The NEMS Electricity Market Module (EMM) provides a major link in the NEMS framework. In each model year, the EMM receives electricity demand from the NEMS demand modules, fuel prices from the NEMS fuel supply modules, expectations from the NEMS system module, and macroeconomic parameters from the NEMS macroeconomic module and then estimates the actions taken by electric utilities and nonutilities to meet demand in the most economical manner. The EMM then outputs electricity prices to the demand modules, fuel consumption to the fuel supply modules, emissions to the system module, and capital requirements to the macroeconomic module. The model is iterated until a solution is reached for that model year. The EMM consists of four submodules: Electricity Capacity Planning (ECP), Electricity Fuel Dispatch (EFD), Electricity Finance and Pricing (EFP), and Load and Demand-Side Management (LDSM).

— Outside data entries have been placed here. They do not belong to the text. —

-- ==== Sys2Proof/Machine/Cascade.lean ====
section
/-!
DEFINITION. Machine/Cascade.lean: the cascade: start and stop, enumeration, alignment, lost lanes, and what the other VCs send
(R28 to R36, R81, R127, R128, R305).
-/
namespace Sys2Proof.Machine
open Reg

/-- CASCADE.STATUS.STATE: 0 OFF, 1 ENUM, 2 ALIGN, 3 RUN, 4 LOST. -/
def Vc.cascState (s : Vc) : Nat := s.rd CASCADE.STATUS.STATE

/-- CASCADE.ERRSTAT, the DATA of a cascade record (R310). -/
def Vc.cascErr (s : Vc) : Nat := s.word 0x13000C

/-- A cascade frame came on both lanes of a pair; `bad` has a bit for each copy whose CRC fails, which is counted. The frame is
used when a copy is good, and then a bad copy is COPY_ERR, CORRECTED (R28, R36). -/
def Vc.cascCopies (s : Vc) (bad : Nat) : Vc × Bool :=
  match bad with
  | 0 => (s, true)
  | 3 => (s.count CASCADE.COPYCNT.COUNT (n := 2), false)
  | _ => (((s.set1 CASCADE.ERRSTAT.COPY_ERR).count CASCADE.COPYCNT.COUNT).corrected 0, true)

/-- The cascade is OFF, what it exchanged is gone, and a member's servo follows PTP again (R34, R276). -/
def Vc.cascOff (s : Vc) : Vc :=
  let s := (s.wr CASCADE.STATUS.STATE 0).wr CASCADE.STATUS.READY 0
  let s := { s with casc := {} }
  if s.servo = 6 then s.servoTo (if s.on TIME.CFG.PTP_EN then 1 else 0) else s

/-- The cascade fails to start: the flag, the interrupt, its record (R34, R292; the class is the model's, log 41). -/
def Vc.cascFail (s : Vc) (f : Fld) (b : Nat) : Vc :=
  let s := (s.set1 f).irq 7
  (s.event [opRec (0x0800 + b) 3 2 s.vcId s.cascErr]).cascOff

/-- This VC's identity, which REMOTE of every facet entry follows (R36, R107). -/
def Vc.setVcId (s : Vc) (id : Nat) : Vc :=
  let s := s.wr CASCADE.CFG.VC_ID id
  { s with facets := s.facets.map fun e => (e.1, { e.2 with remote := e.2.home ≠ 0xF && e.2.home ≠ id }) }

/-- What a VC that is no member shows: READY 0 and VC_ID 0, no hop to a lead and no upstream delay (R36). -/
def Vc.noMember (s : Vc) : Vc :=
  if s.rd CASCADE.CFG.ROLE = 2 then s
  else (((s.wr CASCADE.STATUS.READY 0).wr CASCADE.STATUS.DEPTH 0).wr CASCADE.HOPDLY.UP_DELAY 0).setVcId 0

/-- CTRL.START in OFF (R34, R35, R36): a VC_COUNT that R36 does not give is rejected whatever the ROLE. R34 gives START no further
event for a VC of ROLE SINGLE, and the model does nothing there (DESIGN CHOICE, log 96). -/
def Vc.cascStart (s : Vc) : Vc :=
  let n := s.rd CASCADE.CFG.VC_COUNT
  let role := s.rd CASCADE.CFG.ROLE
  if s.cascState ≠ 0 then s
  else if n = 0 ∨ 16 < n then s.cascFail CASCADE.ERRSTAT.ID_CONFLICT 3
  else if role = 0 then s
  else if role = 1 then
    let s := ((s.setVcId 0).wr CASCADE.STATUS.STATE 1).wr CASCADE.STATUS.DEPTH 0
    { s with casc := { s.casc with startAt := s.now } }.emit (.cascade 0 [1, n])
  else s.set1 CASCADE.STATUS.READY

/-- CTRL.STOP (R34, R36): OFF from any state, the strings blocked. -/
def Vc.cascStop (s : Vc) : Vc := (s.hostBlock).cascOff

/-- A write of CASCADE.CTRL. -/
def Vc.cascCtrl (s : Vc) (w : Nat) : Vc :=
  if bit w 1 then s.cascStop else if bit w 0 then s.cascStart else s

/-- ENUMERATION_FRAME on the UP pair (R34, R35). A member ignores a frame whose carried ID is above 15, without a flag: R34 gives
ID_CONFLICT only in ENUM (DESIGN CHOICE, log 96). -/
def Vc.enumFrame (s : Vc) (id count bad : Nat) : Vc :=
  let (s, ok) := s.cascCopies bad
  let _ := count
  if !ok || s.cascState ≠ 0 || s.rd CASCADE.CFG.ROLE ≠ 2 || !s.on CASCADE.STATUS.READY || decide (15 < id) then s
  else
    let n := s.rd CASCADE.CFG.VC_COUNT
    let s := s.setVcId id
    let s := s.wr CASCADE.STATUS.READY 0
    let s := s.wr CASCADE.STATUS.DEPTH id
    let s := s.wr CASCADE.STATUS.STATE 2
    let s := s.servoTo 6
    let s := s.emit (.cascade 1 [id, n])
    if id + 1 < n then s.emit (.cascade 0 [id + 1, n]) else s

/-- ENUM_ACKNOWLEDGE at the lead: each member's carried ID and VC_COUNT (R34). -/
def Vc.enumAck (s : Vc) (acks : List (Nat × Nat)) (bad : Nat) : Vc :=
  let (s, ok) := s.cascCopies bad
  let n := s.rd CASCADE.CFG.VC_COUNT
  if !ok || s.cascState ≠ 1 then s
  else if acks.any fun a => decide (15 < a.1) || a.2 ≠ n then s.cascFail CASCADE.ERRSTAT.ID_CONFLICT 3
  else if ((List.range (n - 1)).all fun i => acks.any fun a => a.1 = i + 1) && decide (s.now ≤ s.casc.startAt + 40000000) then
    s.wr CASCADE.STATUS.STATE 2
  else s

/-- ENUM_TIMEOUT: 10 ms from START (R34). -/
def Vc.enumTimeout (s : Vc) : Vc :=
  if s.cascState = 1 ∧ s.casc.startAt + 40000000 ≤ s.now then s.cascFail CASCADE.ERRSTAT.ENUM_TIMEOUT 5 else s

/-- The budget of R30: the L_C of every arm is at most 4, by its calibrated strings here and elsewhere, and by the floor that the
host gives an arm homed here (R26). -/
def Vc.budgetMet (s : Vc) : Bool :=
  ((List.range 48).all fun n => !(s.on PRISM.STRMAP.EN n && s.rd STRING.STATUS.LC n ≠ 0) || decide (s.calcLc n ≤ 4)) &&
    s.casc.remStrs.all (fun r => decide (r.lc ≤ 4)) && (List.range 12).all fun a => (s.armStrings a).isEmpty || decide (s.rd ARM.CFG1.LC_FLOOR a ≤ 4)

/-- TICK_ALIGNMENT_DONE (R29, R30, R34, R60): a member takes valve time, tick number and tick grid of the lead, corrected by
the one-way delay; the budget is checked. -/
def Vc.tickAlign (s : Vc) (delay vt tickNo tickOfs : Nat) : Vc :=
  if s.cascState ≠ 2 then s
  else if !s.budgetMet then s.cascFail CASCADE.ERRSTAT.BUDGET_FAIL 4
  else if s.rd CASCADE.CFG.ROLE = 2 then
    let vt := (vt + delay) % 18446744073709551616
    let s := s.wr CASCADE.HOPDLY.UP_DELAY (sat 16 delay)
    let s := s.wr LENS.TICKNO.TICKNO tickNo
    let s := { s with
      vt := vt, frac := 0, ticks := s.ticks + 1, time := { s.time with tickVt := some vt }
      casc := { s.casc with tickOfs := some tickOfs, aligned := true } }
    s.emit (.cascade 2 [s.vcId])
  else { s with casc := { s.casc with aligned := true } }

/-- CASCADE_READY: every member reports ready, cascade ticks start, and the cascade runs (R34). -/
def Vc.cascReady (s : Vc) : Vc := if s.cascState = 2 ∧ s.casc.aligned then s.wr CASCADE.STATUS.STATE 3 else s

/-- The records of a cascade pair's loss in RUN from its cluster up (R44): the link die's cluster and region contain only losses of
string ports, so it is ESCALATED to the die and FATAL at the package and the system. -/
def pairRecs (pair data : Nat) : List Rec :=
  ((List.range 3).map fun k => stRec 0x0802 (k + 1) 3 pair data) ++ fatalRecs 0x0802 pair data

/-- A cascade lane was lost (R32, R34): its pair still has a lane, or has lost both. The unit's record, `unit`, those of the levels
above it and the valve's are of one event (R46); the valve's own record of a lost pair is that of the cause it latches (R17). -/
def Vc.cascLaneLost (s : Vc) (l : Nat) (unit : Rec) : Vc :=
  let pair := (l - 104) / 2
  let s := (s.set1 CASCADE.ERRSTAT.LANE_LOST).irq 7
  if s.cascState = 3 && !s.pairUp pair then
    let s := (s.set1 CASCADE.ERRSTAT.PAIR_LOST).irq 7
    let s := s.wr CASCADE.STATUS.STATE 4
    s.latchCause 8 (unit :: pairRecs pair s.cascErr) (pairs := [1 - pair])
  else s.event [unit, opRec 0x0801 3 2 s.vcId s.cascErr]

/-! ### Frames of a running cascade -/

/-- A frame not meant for this VC goes on along the cascade. -/
def Vc.cascForward (s : Vc) (kind : Nat) (ws : List Nat) : Vc := s.emit (.cascade kind ws)

/-- What a home VC tells of its arms is for every VC, which takes it at its next commit (log 99). -/
def Vc.armNotes (s : Vc) (notes : List ArmNote) (bad : Nat) : Vc :=
  if bad = 3 ∨ notes = [] then s
  else ({ s with casc := { s.casc with notes := s.casc.notes ++ notes } }).cascForward 8
    (notes.flatMap fun (n : ArmNote) => [n.home.val, n.arm.val, n.state.toNat, n.lc.toNat, n.avail.toNat, n.nMin.toNat])

/-- CASCADE_COMMAND_FRAME (R128): voted commands for facets of VC `dest`, for its next sweeps. -/
def Vc.cascCommands (s : Vc) (dest : Nat) (cmds : List (Nat × Nat)) (bad : Nat) : Vc :=
  let (s, ok) := s.cascCopies bad
  if !ok then s
  else if dest ≠ s.vcId then s.cascForward 3 (dest :: cmds.flatMap fun c => [c.1, c.2])
  else cmds.foldl (fun s c =>
    let n := facetStr c.1
    let x := s.str n
    s.setStr n { x with remoteCmd := (facetPos c.1, c.2) :: x.remoteCmd.filter fun e => e.1 ≠ facetPos c.1 }) s

/-- FACET_SLICE_RX (R127): one word per facet of string `str` of VC `vc`, for its home, used at the next commit. -/
def Vc.sliceRx (s : Vc) (home vc str : Nat) (ws : List Nat) (bad : Nat) : Vc :=
  let (s, ok) := s.cascCopies bad
  if !ok then s
  else if home ≠ s.vcId then s.cascForward 5 (home :: vc :: str :: ws)
  else
    let es := (List.range ws.length).zip ws |>.map fun e => (vc * 4608 + str * 96 + e.1, e.2)
    { s with casc := { s.casc with slices := s.casc.slices ++ es } }

/-- CASC_VALUE_RX (R81): used from the next tick boundary; it goes on along the cascade. -/
def Vc.cascValue (s : Vc) (origin slot value period bad : Nat) : Vc :=
  let (s, ok) := s.cascCopies bad
  if !ok then s
  else
    let k := origin * 64 + slot
    let old := Tab.get (fun _ => ({} : CascVal)) s.casc.vals k
    let s := { s with casc := { s.casc with
      vals := Tab.set (fun _ => {}) s.casc.vals k { old with next := some value, period := period, at_ := s.now } } }
    s.cascForward 4 [origin, slot, value, period]

/-- MEMBER_STATUS_RX (R305): the failed conditions of a VC, and its strings. -/
def Vc.memberStatus (s : Vc) (vc conds : Nat) (strs : List RemStr) (bad : Nat) : Vc :=
  let (s, ok) := s.cascCopies bad
  if !ok then s
  else
    { s with casc := { s.casc with
      members := (vc, conds) :: s.casc.members.filter fun m => m.1 ≠ vc
      remStrs := s.casc.remStrs.filter (fun r => r.vc ≠ vc) ++ strs.map fun r => { r with vc := vc } } }

/-- At the facet commit of a tick, values of the cascade received before the tick are in use (R81). -/
def Vc.cascVals (s : Vc) : Vc :=
  let vals := s.casc.vals.map fun e => match e.2.next with
    | some v => (e.1, { e.2 with val := v, ok := true, next := none })
    | none => e
  { s with casc := { s.casc with slices := [], notes := [], vals := vals } }

/-- At the facet commit, slices received become the shadow entries of remote facets, and a facet that has left service is
accounted to its arm (R115, R127). A slice does not tell OOS_CAUSE and word 1 of the entry, which CODE and DATA of the arm's record hold
(R310): they are free (log 53). -/
def Vc.sliceCommit (s : Vc) (sl : List (Nat × Nat)) : Vc :=
  sl.foldl (fun s e =>
    let r := s.remote e.1
    let inS := bit e.2 7
    let s := s.setRemote e.1 { r with vf := e.2 / 256, inSvc := inS }
    if r.inSvc && !inS then
      let g := e.1 / 96
      match (List.range 12).find? fun a => s.rd ARM.STAT.STATE a ≠ 0 && (s.arm a).strs.any fun x => x.1 = g with
      | some a =>
        ({ s with free := s.free + 2 } : Vc).spare a (0x0310 + Config.freeNat s.free % 16) (Config.freeNat (s.free + 1) % 4294967296) []
      | none => s
    else s) s

/-- A facet whose arm's home forms or releases the arm: it enters service under R111, or leaves with ARM_RELEASED (R113). -/
def Vc.noteFacet (s : Vc) (was st i : Nat) : Vc :=
  if was = 0 && st = 1 then (if s.meets i then s.enterService i s.tickNo else s)
  else if was ≠ 0 && st = 0 then s.leaveService i 8
  else s

/-- At the facet commit, what the home of an arm told of it: facets of its strings here enter service at its FORM, where they meet
R111, and leave at its RELEASE (R111, R113, log 99). -/
def Vc.noteCommit (s : Vc) (n : ArmNote) : Vc :=
  let home := n.home.val
  let arm := n.arm.val
  let st := n.state.toNat
  if home = s.vcId then s
  else
    let was := (s.armOf home arm).state
    let s := { s with casc := { s.casc with
      homeArms := Tab.set (fun _ => {}) s.casc.homeArms (home * 12 + arm)
        (if st = 0 then {} else ⟨st, n.lc.toNat, n.avail.toNat, n.nMin.toNat⟩) } }
    forN 48 s fun s m =>
      if s.on PRISM.STRMAP.EN m && s.rd PRISM.STRMAP.HOME_VC m = home && s.rd PRISM.STRMAP.ARM m = arm then
        forN (s.rd STRING.CFG.CELLS m) s fun s p => s.noteFacet was st (m * 96 + p)
      else s

/-- What this VC sends along the cascade after its commit and selection: what its arms are, and of its remote-homed strings their
status and their slices (R127, log 99). -/
def Vc.cascSlices (s : Vc) : Vc :=
  if s.cascState ≠ 3 then s
  else
    let s := s.emit (.cascade 8 (s.vcId :: (List.range 12).flatMap fun a =>
      [s.rd ARM.STAT.STATE a, s.rd ARM.STAT.LC a, s.rd ARM.STAT.N_AVAIL a, s.rd ARM.CFG2.N_MIN a]))
    forN 48 s fun s n =>
    let h := s.rd PRISM.STRMAP.HOME_VC n
    if s.on PRISM.STRMAP.EN n && h ≠ s.vcId then
      let cells := s.rd STRING.CFG.CELLS n
      let ready := ((List.range cells).filter fun p => s.meets (n * 96 + p)).length
      let s := s.emit (.cascade 6 [h, s.vcId, n, s.rd PRISM.STRMAP.ARM n, cells, s.rd STRING.STATUS.LC n, b2n (s.strRuns n), ready])
      let ws := (List.range (s.rd STRING.CFG.CELLS n)).map fun p =>
        let f := s.facet (n * 96 + p)
        f.vf * 256 + b2n f.inSvc * 128
      s.emit (.cascade 5 (h :: s.vcId :: n :: ws))
    else s

/-- The voted commands of remote facets leave for their VCs (R128). -/
def Vc.cascIssue (s : Vc) (iss : List Issue) : Vc :=
  iss.foldl (fun s i =>
    if i.gid / 4608 = s.vcId then s
    else s.emit (.cascade 3 [i.gid / 4608, i.gid % 4608, s.votedWord i.gid (cmdWord i.mode i.edge 0 (i.gid % 96) 0 0)])) s

end Sys2Proof.Machine
end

Electricity Capacity Planning Submodule (ECP):

The purpose of the ECP is to determine how the electric power industry will change its mix of generating capacity over the forecast horizon. It is intended to consider investment decisions for both demand- and supply-side options. However, consumer responses are assumed to be represented in the end-use demand modules, so the structure for demand-side management (DSM) options is not utilized within the ECP. It evaluates retirement decisions for fossil and nuclear plants and captures responses to environmental regulations, such as the CAAA or limits on carbon emissions. It includes traditional and nontraditional sources of supply. The ECP also represents changes in the competitive structure (i.e., deregulation). Due to competition, no distinction is made between utilities and nonutilities as owners of new capacity.

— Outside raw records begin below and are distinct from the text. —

def rowsCcTrip0 : List Row := [
  ⟨0x300, 6, 0x4, 1, 0x0, .plain, none, false, .none, [⟨31, 1, Reg.TRIP.TCFG.EN, 0, .rw, []⟩, ⟨30, 1, Reg.TRIP.TCFG.ACT_LOW, 0, .rw, []⟩, ⟨29, 1, Reg.TRIP.TCFG.TYPE, 0, .rw, []⟩, ⟨24, 2, Reg.TRIP.TCFG.OUTSEL, 0, .rw, []⟩]⟩,
  ⟨0x318, 1, 0x0, 1, 0x0, .plain, none, false, .none, [⟨0, 11, Reg.TRIP.T0.FILTER, 0, .rw, [(5, 1250)]⟩]⟩,
  ⟨0x31c, 1, 0x0, 1, 0x0, .plain, none, false, .none, [⟨0, 13, Reg.TRIP.T1.BLANK, 0, .rw, [(125, 5000)]⟩]⟩,
  ⟨0x320, 1, 0x0, 1, 0x0, .plain, none, false, .none, [⟨8, 6, Reg.TRIP.LATCH.ACTIVE, 0, .ro, []⟩, ⟨0, 6, Reg.TRIP.LATCH.LATCHED, 0, .ro, []⟩]⟩,
  ⟨0x324, 1, 0x0, 1, 0x0, .tripctl, none, false, .none, [⟨16, 16, Reg.TRIP.CTRL.KEY, 0, .wo, []⟩, ⟨0, 1, Reg.TRIP.CTRL.CLEAR, 0, .wo, []⟩]⟩,
  ⟨0x328, 1, 0x0, 1, 0x0, .plain, none, false, .none, [⟨28, 4, Reg.TRIP.TSTAT.FIRST, 0, .ro, []⟩, ⟨2, 1, Reg.TRIP.TSTAT.TRIP_PERSIST, 0, .w1c, []⟩, ⟨1, 1, Reg.TRIP.TSTAT.DURING_DEAD, 0, .w1c, []⟩, ⟨0, 1, Reg.TRIP.TSTAT.TRIPPED, 0, .w1c, []⟩]⟩,
  ⟨0x32c, 1, 0x0, 1, 0x0, .plain, none, false, .none, [⟨16, 16, Reg.TRIP.TRIPCNT.BLANKED, 0, .ro, []⟩, ⟨0, 16, Reg.TRIP.TRIPCNT.TRIPS, 0, .ro, []⟩]⟩,
  ⟨0x330, 1, 0x0, 1, 0x0, .plain, none, false, .none, [⟨0, 32, Reg.TRIP.TRIP_VT_LO.VT, 0, .ro, []⟩]⟩,
  ⟨0x334, 1, 0x0, 1, 0x0, .plain, none, false, .none, [⟨0, 32, Reg.TRIP.TRIP_VT_HI.VT, 0, .ro, []⟩]⟩]

/-! ### ADC (R268, spec/12_cell_measurement.md) -/

/-- ADC.CFG.REPSRC [31:31] -/
def Reg.ADC.CFG.REPSRC : Fld := ⟨724, 1, 0, 0, false, true⟩
/-- ADC.CFG.TICK_EN [30:30] -/
def Reg.ADC.CFG.TICK_EN : Fld := ⟨725, 1, 1, 1, false, true⟩
/-- ADC.CFG.SAMPLE_LEAD [16:0] -/
def Reg.ADC.CFG.SAMPLE_LEAD : Fld := ⟨726, 17, 0, 0, false, true⟩
/-- ADC.CAL_A.GAIN [31:16] -/
def Reg.ADC.CAL_A.GAIN : Fld := ⟨727, 16, 32768, 32768, false, true⟩
/-- ADC.CAL_A.OFFSET [15:0] -/
def Reg.ADC.CAL_A.OFFSET : Fld := ⟨728, 16, 0, 0, false, true⟩
/-- ADC.CAL_B.GAIN [31:16] -/
def Reg.ADC.CAL_B.GAIN : Fld := ⟨729, 16, 32768, 32768, false, true⟩
/-- ADC.CAL_B.OFFSET [15:0] -/
def Reg.ADC.CAL_B.OFFSET : Fld := ⟨730, 16, 0, 0, false, true⟩
/-- ADC.WIN.WIN_HI [31:16] -/
def Reg.ADC.WIN.WIN_HI : Fld := ⟨731, 16, 65535, 65535, false, false⟩
/-- ADC.WIN.WIN_LO [15:0] -/
def Reg.ADC.WIN.WIN_LO : Fld := ⟨732, 16, 0, 0, false, false⟩
/-- ADC.WINCFG.WIN_EN [31:31] -/
def Reg.ADC.WINCFG.WIN_EN : Fld := ⟨733, 1, 0, 0, false, false⟩
/-- ADC.WINCFG.BURST_N [7:0] -/
def Reg.ADC.WINCFG.BURST_N : Fld := ⟨734, 8, 16, 16, false, false⟩
/-- ADC.AB_DIFF.DIFF [15:0] -/
def Reg.ADC.AB_DIFF.DIFF : Fld := ⟨735, 16, 1600, 1600, false, false⟩
/-- ADC.REFCTL.BUF_EN [31:31] -/
def Reg.ADC.REFCTL.BUF_EN : Fld := ⟨736, 1, 1, 1, false, false⟩
/-- ADC.REFCTL.SETTLED [0:0] -/
def Reg.ADC.REFCTL.SETTLED : Fld := ⟨737, 1, 0, 0, false, false⟩
/-- ADC.OWCTL.GO [31:31] -/
def Reg.ADC.OWCTL.GO : Fld := ⟨738, 1, 0, 0, false, false⟩
/-- ADC.OWCTL.SETTLE [15:8] -/
def Reg.ADC.OWCTL.SETTLE : Fld := ⟨739, 8, 5, 5, false, false⟩
/-- ADC.OWCTL.CH [1:0] -/
def Reg.ADC.OWCTL.CH : Fld := ⟨740, 2, 0, 0, false, false⟩
/-- ADC.OWSTAT.BUSY [31:31] -/
def Reg.ADC.OWSTAT.BUSY : Fld := ⟨741, 1, 0, 0, false, false⟩
/-- ADC.OWSTAT.LAST_CH [30:29] -/
def Reg.ADC.OWSTAT.LAST_CH : Fld := ⟨742, 2, 0, 0, false, false⟩
/-- ADC.OWSTAT.REFUSED [28:28] -/
def Reg.ADC.OWSTAT.REFUSED : Fld := ⟨743, 1, 0, 0, false, false⟩
/-- ADC.OWSTAT.OPEN [23:20] -/
def Reg.ADC.OWSTAT.OPEN : Fld := ⟨744, 4, 0, 0, false, false⟩
/-- ADC.OWSTAT.TESTED [19:16] -/
def Reg.ADC.OWSTAT.TESTED : Fld := ⟨745, 4, 0, 0, false, false⟩
/-- ADC.OWSTAT.LAST_DELTA [15:0] -/
def Reg.ADC.OWSTAT.LAST_DELTA : Fld := ⟨746, 16, 0, 0, false, false⟩
/-- ADC.OWDELTA.DELTA [15:0] -/
def Reg.ADC.OWDELTA.DELTA : Fld := ⟨747, 16, 16384, 16384, false, false⟩
/-- ADC.STATUS.REF_FAULT [31:31] -/
def Reg.ADC.STATUS.REF_FAULT : Fld := ⟨748, 1, 0, 0, false, false⟩
/-- ADC.STATUS.AB_MISMATCH [30:30] -/
def Reg.ADC.STATUS.AB_MISMATCH : Fld := ⟨749, 1, 0, 0, false, false⟩
/-- ADC.STATUS.LEAD_BAD [29:29] -/
def Reg.ADC.STATUS.LEAD_BAD : Fld := ⟨750, 1, 0, 0, false, false⟩
/-- ADC.STATUS.BURST [28:28] -/
def Reg.ADC.STATUS.BURST : Fld := ⟨751, 1, 0, 0, false, false⟩
/-- ADC.STATUS.SUBST [27:27] -/
def Reg.ADC.STATUS.SUBST : Fld := ⟨752, 1, 0, 0, false, false⟩
/-- ADC.STATUS.WIN_EXIT [26:26] -/
def Reg.ADC.STATUS.WIN_EXIT : Fld := ⟨753, 1, 0, 0, false, false⟩
/-- ADC.QCFG.SRC_EN [19:16] -/
def Reg.ADC.QCFG.SRC_EN : Fld := ⟨754, 4, 0, 0, false, false⟩
/-- ADC.QCFG.CH_EN [9:0] -/
def Reg.ADC.QCFG.CH_EN : Fld := ⟨755, 10, 0, 0, false, false⟩
/-- ADC.QSTAT.LOST [31:16] -/
def Reg.ADC.QSTAT.LOST : Fld := ⟨756, 16, 0, 0, false, false⟩
/-- ADC.QSTAT.COUNT [5:0] -/
def Reg.ADC.QSTAT.COUNT : Fld := ⟨757, 6, 0, 0, false, false⟩
/-- ADC.QPOP.ENTRY [31:0] -/
def Reg.ADC.QPOP.ENTRY : Fld := ⟨758, 32, 0, 0, false, false⟩
/-- ADC.LAST.VALUE [31:16] -/
def Reg.ADC.LAST.VALUE : Fld := ⟨759, 16, 0, 0, false, false⟩
/-- ADC.LAST.RAW [15:0] -/
def Reg.ADC.LAST.RAW : Fld := ⟨760, 16, 0, 0, false, false⟩
/-- ADC.TICKV.TVALID [31:31] -/
def Reg.ADC.TICKV.TVALID : Fld := ⟨761, 1, 0, 0, false, false⟩
/-- ADC.TICKV.VALUE [15:0] -/
def Reg.ADC.TICKV.VALUE : Fld := ⟨762, 16, 0, 0, false, false⟩
/-- ADC.BURSTCNT.BURSTS [31:16] -/
def Reg.ADC.BURSTCNT.BURSTS : Fld := ⟨763, 16, 0, 0, false, false⟩
/-- ADC.BURSTCNT.EXITS [15:0] -/
def Reg.ADC.BURSTCNT.EXITS : Fld := ⟨764, 16, 0, 0, false, false⟩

Electricity Fuel Dispatch Submodule (EFD):

The objective of the EFD is to represent the economic, operational, and environmental considerations in electricity dispatching and trade. The EFD allocates available generating capacity to meet the demand for electricity on a minimum cost basis, subject to engineering constraints and to restrictions on emissions such as SO2, NOx, mercury, and carbon.

Electricity Finance and Pricing Submodule (EFP):

The EFP forecasts financial information for electric utilities on an annual basis given a set of inputs and assumptions concerning forecast capacity expansion plans, operating costs, regulatory environment, and financial data. The outputs of the model include electricity prices by end use sectors for North American Electric Reliability (NERC) and Census regions, financial statements, revenue requirements, and financial ratios for each state of production (generation, transmission and distribution).

Load and Demand-Side Management Submodule (LDSM):

Broadly speaking, the LDSM submodule has been designed to perform four major functions:

  • Translate total electricity consumption forecasts into system load shapes
  • Develop utility DSM programs for potential inclusion in future utility capacity expansion plans
  • Translate census division demand data into NERC region data, and vice versa
  • Report DSM impact on regional system demand.

Emissions:

The EMM tracks emission levels for sulfur dioxide (SO2), nitrogen oxides (Nox), and mercury (hg). Facility development, retrofitting, and dispatch are constrained to comply with the constraints to the Clean Air Act Amendments of 1990 (CAAA90) and other pollution constraints. An innovative feature of this legislation is a system of trading emissions allowances. The trading system allows a utility with a relatively low cost of compliance to sell its excess compliance (i.e., the degree to which its emissions per unit of power generated are below maximum allowable levels) to utilities with a relatively high cost of compliance. The trading of emissions allowances does not change the national aggregate emissions level set by CAAA90, but it does tend to minimize the overall cost of compliance.

Last Model Update:

September 2001

Part of Another Model?

Part of the National Energy Modeling System (NEMS).

Sponsor:

  • Office: Office of Integrated Analysis and Forecasting
  • Division: Coal and Electric Power Division
  • Model Contact: Jeffrey Jones
  • Telephone: (202) 586-2038
  • E-Mail Address: Jeffrey.Jones@eia.doe.gov

Documentation:

Energy Information Administration, Model Documentation Report: The Electricity Market Module of the National Energy Modeling System, DOE/EIA-M068 (Washington, DC, February 2001)
http://tonto.eia.doe.gov/FTPROOT/modeldoc/m0682001.pdf.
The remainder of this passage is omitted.